▶ [What to work on]:
Please take the lines from the one holding "h ++ [byte c.val]" through the one holding "(c.map (fun l" in the data below and copy them exactly.

[Saved data entries]
=== Section Start ===

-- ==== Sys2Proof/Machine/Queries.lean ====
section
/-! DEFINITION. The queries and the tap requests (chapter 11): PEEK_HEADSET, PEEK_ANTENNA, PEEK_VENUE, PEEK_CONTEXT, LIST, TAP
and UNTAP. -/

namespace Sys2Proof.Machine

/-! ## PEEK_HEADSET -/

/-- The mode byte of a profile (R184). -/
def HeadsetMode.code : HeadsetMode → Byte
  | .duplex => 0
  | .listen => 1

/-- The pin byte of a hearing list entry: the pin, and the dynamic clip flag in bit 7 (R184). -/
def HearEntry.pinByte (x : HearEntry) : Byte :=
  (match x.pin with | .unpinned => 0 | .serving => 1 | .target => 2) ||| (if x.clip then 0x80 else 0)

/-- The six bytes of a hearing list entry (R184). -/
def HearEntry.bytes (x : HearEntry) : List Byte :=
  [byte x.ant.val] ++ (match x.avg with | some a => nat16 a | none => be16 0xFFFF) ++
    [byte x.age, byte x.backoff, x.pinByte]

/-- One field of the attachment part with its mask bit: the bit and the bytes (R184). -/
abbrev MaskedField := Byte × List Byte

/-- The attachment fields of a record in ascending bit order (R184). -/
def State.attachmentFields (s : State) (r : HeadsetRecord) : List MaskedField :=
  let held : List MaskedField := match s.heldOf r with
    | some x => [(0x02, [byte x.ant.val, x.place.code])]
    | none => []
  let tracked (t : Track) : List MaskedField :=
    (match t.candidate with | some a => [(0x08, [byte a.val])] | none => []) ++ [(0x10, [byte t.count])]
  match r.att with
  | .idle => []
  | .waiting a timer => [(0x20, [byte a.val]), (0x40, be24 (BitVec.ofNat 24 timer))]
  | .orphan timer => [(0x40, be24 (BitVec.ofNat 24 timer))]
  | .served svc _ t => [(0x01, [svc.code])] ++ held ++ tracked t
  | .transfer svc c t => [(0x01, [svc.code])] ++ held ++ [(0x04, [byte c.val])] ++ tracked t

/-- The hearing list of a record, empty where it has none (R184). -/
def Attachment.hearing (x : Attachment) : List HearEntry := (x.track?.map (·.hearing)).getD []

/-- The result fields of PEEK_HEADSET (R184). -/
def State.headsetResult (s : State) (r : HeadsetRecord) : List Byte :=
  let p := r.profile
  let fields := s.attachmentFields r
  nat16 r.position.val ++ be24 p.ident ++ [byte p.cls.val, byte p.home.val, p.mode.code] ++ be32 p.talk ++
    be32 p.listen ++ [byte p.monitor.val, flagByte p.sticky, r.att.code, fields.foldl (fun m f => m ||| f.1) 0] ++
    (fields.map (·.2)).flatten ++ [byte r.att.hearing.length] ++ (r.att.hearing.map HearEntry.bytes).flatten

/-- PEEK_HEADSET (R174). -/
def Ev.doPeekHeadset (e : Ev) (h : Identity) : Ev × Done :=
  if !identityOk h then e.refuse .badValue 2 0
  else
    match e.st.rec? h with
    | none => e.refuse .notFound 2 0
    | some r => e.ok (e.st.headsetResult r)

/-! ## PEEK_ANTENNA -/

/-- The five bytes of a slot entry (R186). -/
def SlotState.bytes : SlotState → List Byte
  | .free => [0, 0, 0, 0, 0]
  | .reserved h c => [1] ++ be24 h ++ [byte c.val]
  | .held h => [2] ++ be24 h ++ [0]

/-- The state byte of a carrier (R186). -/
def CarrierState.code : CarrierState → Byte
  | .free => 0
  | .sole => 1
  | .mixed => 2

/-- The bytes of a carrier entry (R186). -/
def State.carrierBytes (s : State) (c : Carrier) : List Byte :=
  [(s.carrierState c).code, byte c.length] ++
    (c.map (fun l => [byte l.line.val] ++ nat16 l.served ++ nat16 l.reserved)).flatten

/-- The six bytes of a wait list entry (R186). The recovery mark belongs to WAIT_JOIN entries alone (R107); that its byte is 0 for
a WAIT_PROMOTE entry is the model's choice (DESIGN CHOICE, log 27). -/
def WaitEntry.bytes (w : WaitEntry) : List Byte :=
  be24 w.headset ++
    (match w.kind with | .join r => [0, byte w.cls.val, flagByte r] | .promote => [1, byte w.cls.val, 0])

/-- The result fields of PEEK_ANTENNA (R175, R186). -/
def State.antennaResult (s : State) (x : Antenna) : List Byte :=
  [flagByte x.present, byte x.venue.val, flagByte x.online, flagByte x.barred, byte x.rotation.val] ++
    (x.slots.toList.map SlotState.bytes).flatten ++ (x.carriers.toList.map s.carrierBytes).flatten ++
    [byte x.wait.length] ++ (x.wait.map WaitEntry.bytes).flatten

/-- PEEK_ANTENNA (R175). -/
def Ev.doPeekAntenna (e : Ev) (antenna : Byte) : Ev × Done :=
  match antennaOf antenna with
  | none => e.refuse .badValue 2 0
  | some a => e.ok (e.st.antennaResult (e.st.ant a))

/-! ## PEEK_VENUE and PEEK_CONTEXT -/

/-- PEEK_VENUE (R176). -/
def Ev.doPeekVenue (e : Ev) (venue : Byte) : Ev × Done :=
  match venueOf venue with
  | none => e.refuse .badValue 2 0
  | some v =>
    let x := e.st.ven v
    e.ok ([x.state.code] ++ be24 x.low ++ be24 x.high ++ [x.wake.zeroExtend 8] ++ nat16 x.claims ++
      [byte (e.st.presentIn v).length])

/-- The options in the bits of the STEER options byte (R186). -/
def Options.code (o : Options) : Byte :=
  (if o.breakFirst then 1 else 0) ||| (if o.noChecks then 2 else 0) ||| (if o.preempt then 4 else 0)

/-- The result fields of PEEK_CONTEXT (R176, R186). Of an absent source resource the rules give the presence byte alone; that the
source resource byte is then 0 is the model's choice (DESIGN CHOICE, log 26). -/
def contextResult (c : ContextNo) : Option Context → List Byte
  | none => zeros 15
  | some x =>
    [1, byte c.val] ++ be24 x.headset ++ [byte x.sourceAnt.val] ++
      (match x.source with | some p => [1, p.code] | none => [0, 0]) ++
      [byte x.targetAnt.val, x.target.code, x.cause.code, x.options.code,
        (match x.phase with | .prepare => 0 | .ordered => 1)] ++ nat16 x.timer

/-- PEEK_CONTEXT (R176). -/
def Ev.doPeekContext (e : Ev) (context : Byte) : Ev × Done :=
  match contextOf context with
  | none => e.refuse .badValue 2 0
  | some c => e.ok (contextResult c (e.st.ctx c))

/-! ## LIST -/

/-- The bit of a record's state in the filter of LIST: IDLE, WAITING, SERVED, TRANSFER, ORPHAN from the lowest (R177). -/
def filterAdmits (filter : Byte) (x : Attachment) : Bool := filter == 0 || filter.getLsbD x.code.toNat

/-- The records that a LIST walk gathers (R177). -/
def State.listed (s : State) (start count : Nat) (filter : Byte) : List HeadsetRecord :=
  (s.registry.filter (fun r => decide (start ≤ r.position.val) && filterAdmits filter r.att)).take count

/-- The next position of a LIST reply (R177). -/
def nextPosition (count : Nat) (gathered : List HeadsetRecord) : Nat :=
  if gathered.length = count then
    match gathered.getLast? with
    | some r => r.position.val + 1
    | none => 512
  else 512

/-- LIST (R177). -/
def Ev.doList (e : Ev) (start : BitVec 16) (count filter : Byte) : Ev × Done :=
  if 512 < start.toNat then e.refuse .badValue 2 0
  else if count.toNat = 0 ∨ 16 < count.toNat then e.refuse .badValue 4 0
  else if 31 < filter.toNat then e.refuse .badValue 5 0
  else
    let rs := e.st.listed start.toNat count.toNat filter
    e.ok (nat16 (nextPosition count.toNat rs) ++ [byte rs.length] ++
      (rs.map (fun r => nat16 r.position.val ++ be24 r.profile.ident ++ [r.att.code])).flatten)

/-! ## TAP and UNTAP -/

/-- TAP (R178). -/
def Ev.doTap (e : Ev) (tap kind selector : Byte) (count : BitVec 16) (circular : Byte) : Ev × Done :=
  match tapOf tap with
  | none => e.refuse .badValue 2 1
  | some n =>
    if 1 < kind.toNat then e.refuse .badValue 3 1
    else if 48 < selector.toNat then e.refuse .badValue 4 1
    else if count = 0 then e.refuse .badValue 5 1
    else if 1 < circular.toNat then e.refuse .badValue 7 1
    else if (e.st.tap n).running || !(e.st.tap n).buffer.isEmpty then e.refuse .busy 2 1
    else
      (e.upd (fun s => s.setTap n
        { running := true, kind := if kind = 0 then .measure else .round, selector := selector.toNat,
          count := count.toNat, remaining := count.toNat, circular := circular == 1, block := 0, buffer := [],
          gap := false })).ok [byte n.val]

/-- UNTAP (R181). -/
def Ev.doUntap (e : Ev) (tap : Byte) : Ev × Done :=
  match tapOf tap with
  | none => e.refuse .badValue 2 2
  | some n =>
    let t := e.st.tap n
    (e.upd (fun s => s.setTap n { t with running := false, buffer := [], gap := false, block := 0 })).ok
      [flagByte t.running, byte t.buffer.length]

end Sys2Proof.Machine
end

=== Section End ===

▶ [Reply]:
  | .reserved h c => [1] ++ be24 h ++ [byte c.val]
  | .held h => [2] ++ be24 h ++ [0]

/-- The state byte of a carrier (R186). -/
def CarrierState.code : CarrierState → Byte
  | .free => 0
  | .sole => 1
  | .mixed => 2

/-- The bytes of a carrier entry (R186). -/
def State.carrierBytes (s : State) (c : Carrier) : List Byte :=
  [(s.carrierState c).code, byte c.length] ++
    (c.map (fun l => [byte l.line.val] ++ nat16 l.served ++ nat16 l.reserved)).flatten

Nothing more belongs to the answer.